Work instructions: Once the line containing "match encode e, e with" is found in the entries below, reproduce it and every line after it, stopping at and including the line containing "issue c k s"; reproduce nothing else, and keep each line exact.

Records from a data source:
-- ==== Sys2Proof/Machine/Step.lean ====
section
/-! DEFINITION. One step of the package: the moves that are due, the choice among them, and what each does (R116, R142, R376;
log 1); and the state in which a given word is the next instruction (log 2). -/

namespace Sys2Proof.Machine

/-! ## Issuing an instruction (R39, R253, R256) -/

/-- The bytes at the executing string's pc, with the state that their fetch leaves. -/
def fetch (s : State) : Except Stop (List Byte × State) := (fetchBytes s.curStr.pc 4).run s

/-- The string's instruction is in the hands of the rights unit, which finishes it (R60). -/
def Str.inRights (t : Str) : Bool := match t.wait with | .rights _ => true | _ => false

/-- The string may not issue: the rights unit has its instruction, or an atomic to a host page is outstanding (R60, R281). -/
def Str.held (t : Str) : Bool := t.inRights || t.hostAtomic

/-- The state `s2` that a fetch leaves: MISROUTE counts the fetch of one instruction once, however often it is made again (R73). -/
def State.afterFetch (s s2 : State) : State :=
  match s.curStr.routed, (s.core s.cur.1).part with
  | true, some p => s2.modPart p (fun q => { q with meters := q.meters.set 14 ((s.part p).meters[14]'(by decide)) (by decide) })
  | _, _ => s2.setCurStr { s2.curStr with routed := true }

/-- A fetch meets a fault on its way, and counts in MISROUTE unless it has before (R73, R84). -/
def State.fetchFault (f : FaultInfo) (via : List Place) (sent : Bool) (bad : Option Nat) (s : State) : State :=
  s.faultAt f via (sent && !s.curStr.routed) bad

/-- String `k` of core `c` issues the instruction at its pc: it is fetched, decoded and performed. A fault of the fetch waits for
earlier loads (R275). -/
def issue (c k : Nat) (s : State) : Out1 :=
  if 4096 < c ∨ 4 ≤ k then .fault (.noSuchString c k)
  else
    let s1 := { s with cur := (c, k) }
    if s1.curStr.run ≠ .running ∨ s1.curStr.held then .next s1
    else match fetch s1 with
      | .error (.fault f) => s1.faultDue (·.fault f)
      | .error (.met f v b a) => s1.faultDue (State.fetchFault f v b a)
      | .error (.stall m) => .next (s1.queueMiss c m)
      | .ok (b, s2) => match decode b with
        | .ok (i, _) => exec i (s1.afterFetch s2)
        | .error _ => execIllegalEncoding (BitVec.ofNat 32 (leNat b)) (s1.afterFetch s2)

/-! ## The moves that are due -/

/-- A string may issue: it runs, nothing holds it, and it belongs to no launch, or its VF is on the core; once SWITCH is told, only monitor
code goes on (R376, R380, R381). -/
def canIssue (co : Core) (k : Nat) (s : State) : Bool :=
  let t := co.str k
  t.run == .running && !t.held && (match t.launch.bind s.launch with
    | none => true
    | some l => co.vf == some l.vf && (match co.sw with | .none => true | .told _ _ _ => t.lvl != 0 | _ => false))

/-- A free string has a record to select (R165). -/
def canSelect (co : Core) (k : Nat) : Bool := (co.str k).run == .free && co.records.any (·.runnable) && co.sw == .none

/-- Moves of the accesses of string `k`. -/
def strMoves (c k : Nat) (co : Core) (t : Str) : List Turn :=
  let stores := (upTo t.sb.length).flatMap (fun i => match t.sb[i]? with
    | some x => (upTo x.evs.length).filterMap (fun j => if !storeReady c t i j then none else match x.evs[j]? with
      | some e => (match e.place with
        | .notice _ => some (Turn.noticePost c k i)
        | _ => some (Turn.storeAck c k i j))
      | none => none)
    | none => [])
  let loads := (upTo t.lds.length).flatMap (fun i => match t.lds[i]? with
    | some l => (upTo l.evs.length).filterMap (fun j => match l.evs[j]? with
      | some e => if ((placeFlat e.place).isSome || l.unsent.contains e) && !loadWaits c t i j l e then some (Turn.loadResponse c k i j) else none
      | none => none)
    | none => [])
  let streams := (upTo 4).flatMap (fun n => match t.st.toList[n]? with
    | some (some x) =>
      let mine := t.pushList.filter (fun p => p.1 == n)
      ((upTo 16).filter (fun i => eltWanted co k n x (x.pos + i))).map (Turn.streamElementRead c k n)
        ++ ((upTo mine.length).filter (fun ix => match mine[ix]? with
            | some (_, i, j) => (match x.pushes[i]?, x.pushes[i]?.bind (fun p => p.evs[j]?) with
              | some p, some e => pushReady c x i j p e && (t.releases x.after || t.wantsFlush x.after)
              | _, _ => false)
            | none => false)).map (Turn.streamPush c k n)
    | _ => [])
  let enq := match t.wait with
    | .enq _ _ _ => [Turn.enqAppend c k]
    | _ => []
  stores ++ loads ++ streams ++ enq

/-- Moves of an engine: the completion of the command at the head, and the accesses and the step that may come now. -/
def engMoves (c : Nat) (e : Engine) (run : Turn) (s : State) : List Turn :=
  (match s.engQueue c e with
    | cmd :: _ => if (s.core c).settledCmd e cmd then [.completion c e] else []
    | [] => []) ++ (if engineDue s c e then [run] else [])

/-- Moves of a core; the launch units, which stand behind the cores, have theirs elsewhere. -/
def coreMoves (c : Nat) (co : Core) (s : State) : List Turn :=
  if 4096 < c || (decide (c < 4096) && (!s.dev.powered || co.wear.state == .retired)) then []
  else
    (strNums.filter (fun k => canIssue co k s)).map (Turn.issue c)
      ++ (strNums.filter (canSelect co)).map (Turn.recordSelection c)
      ++ co.strs.flatMap (fun p => strMoves c p.1 co p.2)
      ++ (if c = 4096 then engMoves c .crypto .crypto s else engMoves c .mxu (.mxu c) s ++ engMoves c .bce (.bce c) s)
      ++ (if co.misses.any (fun m => match m with | .tlb _ _ => true | _ => false) then [.tlbWalk c] else [])
      ++ (if co.misses.any co.mayRead then [.plbSearch c] else []) ++ (if co.misses.any Miss.isWrite then [.writeAnswer c] else [])
      ++ (match co.hold with
          | some h => if !h.removed then [.hold c] else if !h.acked then [.holdAcknowledge c] else []
          | none => [])
      ++ (match co.sw with | .told _ _ _ => [.switch c] | .go _ => [.go c] | _ => [])
      ++ (if co.monFault.isSome then [.monitorFaultReport c] else [])

/-- Moves of a partition's units. -/
def partMoves (p : Nat) (q : Partition) (s : State) : List Turn :=
  (if q.rights.queue.isEmpty then []
    else if q.rights.written then [.release p] else if q.rights.validated then [.rightsTableWrite p] else [.rightsRequest p])
    ++ (upTo (s.endings p).length).map (Turn.launchEnd p)
    ++ (match q.rot with | .restoring _ => [.quantumStart p] | _ => [])
    ++ (if q.notices.isEmpty then [] else [.poisonNotice p])
    ++ (if q.noticeDue.isEmpty then [] else [.noticeTrap p])

/-- Moves of a launch: its decision goes on when the read that it waits for has been answered, and the blocks of a commit are switched one by
one before its record is written (R155, R170). -/
def launchMoves (i : Nat) (l : Launch) (s : State) : List Turn :=
  match l.phase with
  | .queued => if l.reading && !(s.core (4100 + l.part)).misses.any (fun m => m.str == 8 + l.vf) then [.decide l.vf] else []
  | .admitted => [.startMessage i]
  | .running => if l.replayDue then [.replay i] else []
  | .ending _ _ _ =>
    let blocks := if l.commitKey = 0 then [] else s.redirects.filter (fun r => r.1 == l.commitKey)
    if !s.mayComplete i l then []
    else if blocks.isEmpty then [.completionRecord i] else blocks.map (fun r => .commitBlock r.1 r.2)

/-- Every move that is due. -/
def moves (s : State) : List Turn :=
  (if s.inputs.isEmpty then [] else [.input])
    ++ s.cores.flatMap (fun c => coreMoves c.1 c.2 s) ++ s.switched.map (fun r => Turn.copyBack r.1 r.2)
    ++ s.parts.flatMap (fun p => partMoves p.1 p.2 s) ++ s.launches.flatMap (fun l => launchMoves l.1 l.2 s)
    ++ ((upTo s.net.length).filter (fun i => match s.net[i]? with | some f => s.arrives f | none => false)).map Turn.arrival
    ++ (s.vfs.filter (fun v => !v.2.entries.isEmpty)).map (fun v => Turn.eventEntryWrite v.1)

/-! ## Making a move -/

/-- The next event from outside is taken; an instruction word is no such event. -/
def takeInput (s : State) : Out1 :=
  match s.inputs with
  | [] => .next s
  | e :: rest =>
    let s1 := { s with inputs := rest }
    match encode e, e with
    | some _, _ => .next s1
    | none, .illegalEncoding _ => .next s1
    | none, e => exec e s1

/-- Makes a move. -/
def makeMove (t : Turn) (s : State) : Out1 :=
  match t with
  | .issue c k => issue c k s
  | .input => takeInput s
  | .enqAppend c k => execEnqAppend c k s
  | .mxu c => .next (engineMove c .mxu s)
  | .bce c => .next (engineMove c .bce s)
  | .crypto => .next (engineMove 4096 .crypto s)
  | .completion c e => execEngineCompletion c e s
  | .writeAnswer c => .next (s.writeAnswered c)
  | .storeAck c k ix ev => execStoreAcknowledgement c k ix ev s
  | .noticePost c k ix => execNoticePost c k ix s
  | .loadResponse c k ix ev => execLoadResponse c k ix ev .home s
  | .tlbWalk c => execTlbWalk c s
  | .plbSearch c => execPlbSearch c s
  | .rightsRequest p => execRightsRequest p s
  | .hold c => execHold c s
  | .holdAcknowledge c => execHoldAcknowledge c s
  | .rightsTableWrite p => execRightsTableWrite p s
  | .release p => execRelease p s
  | .arrival ix => match s.net[ix]? with
    | some f => if f.msg.arm.isSome then execArmArrival ix true s else execMessageArrival ix true s
    | none => .next s
  | .recordSelection c k => execRecordSelection c k s
  | .replay l => execReplay l s
  | .streamElementRead c k st ix => execStreamElementRead c k st ix s
  | .streamPush c k st ix => execStreamPushPerform c k st ix s
  | .decide f => .next (s.decideQueue f)
  | .commitBlock key b => .next (s.commitBlock key b)
  | .copyBack key b => .next (if s.switched.contains (key, b) then s.copyBack key b else s)
  | .startMessage l => execStartMessage l s
  | .launchEnd p ix => execLaunchEnd p ix s
  | .completionRecord l => execCompletionRecordWrite l s
  | .switch c => execSwitch c s
  | .go c => execGo c s
  | .quantumStart p => execQuantumStart p s
  | .eventEntryWrite f => execEventEntryWrite f true s
  | .poisonNotice p => execPoisonNotice p s
  | .noticeTrap p => execNoticeTrap p s
  | .monitorFaultReport c => execMonitorFaultReport c s

/-- The move that is made next: the one already chosen, or one of those that are due, which a free value picks where there are
several; none if nothing is due. -/
def nextMove (s : State) : Option Turn :=
  match s.turn with
  | some t => some t
  | none => match moves s with
    | [] => none
    | [t] => some t
    | l => l[Config.choice s.tick % l.length]?

/-- One step: the next move is made; with none due the package only waits. -/
def step (s : State) : Host.Outcome State Fault Refusal :=
  match nextMove s with
  | some t => makeMove t { s with turn := none, tick := s.tick + 1 }
  | none => .next { s with tick := s.tick + 1 }

/-! ## A given word as the next instruction -/

/-- Where `withFetchWord` lays the word: the monitor's first instruction, in a home granule at physical address 0 (R344). -/
def fetchFlat : Nat := 0x1000200

/-- The leaf of the home window, as the TLB holds it (R34, R43). -/
def fetchTlb : TlbEntry := { va := 0x1FFFFC000000, size := 0x4000000, target := 0, host := false, home := false, hcl := 0 }

/-- The string that fetches it: the start-up monitor string of R344. -/
def fetchStr (t : Str) (pkg : Nat) : Str :=
  { t with run := .running, lvl := 1, pc := firstEntry pkg, act := none, lds := [], wait := .none, inHand := [], routed := false }

/-- The core of that string: it belongs to partition 0 and holds the translation and the rights of the fetch. -/
def fetchCore (co : Core) (pkg : Nat) : Core :=
  { co.setStr 0 (fetchStr (co.str 0) pkg) with part := some 0, tlb := [fetchTlb], plb := [{ owner := 0, entry := ownerZero pkg }] }

/-- The state in which the very next step runs the instruction of word `w`: string 0 of core 0 stands at it in monitor mode, as the
monitor of partition 0 begins (R344; log 2). -/
def State.withFetchWord (s : State) (nbits w : Nat) : State :=
  let s1 := s.setCore 0 (fetchCore (s.core 0) s.pkg)
  let clean (q : Partition) : Partition := { q with spans := q.spans.filter (fun x => !overlaps x.pa x.len fetchFlat 4) }
  { s1 with turn := some (.issue 0 0), mem := s1.mem.putBytes fetchFlat (bytesOfWord (w % 2 ^ nbits)),
            bad := clearMarks s1.bad fetchFlat 4, switched := s1.switched.filter (fun r => r.2 != fetchFlat / 4096),
            parts := s1.parts.map (fun p => (p.1, clean p.2)) }

end Sys2Proof.Machine
end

Your response:
    match encode e, e with
    | some _, _ => .next s1
    | none, .illegalEncoding _ => .next s1
    | none, e => exec e s1

/-- Makes a move. -/
def makeMove (t : Turn) (s : State) : Out1 :=
  match t with
  | .issue c k => issue c k s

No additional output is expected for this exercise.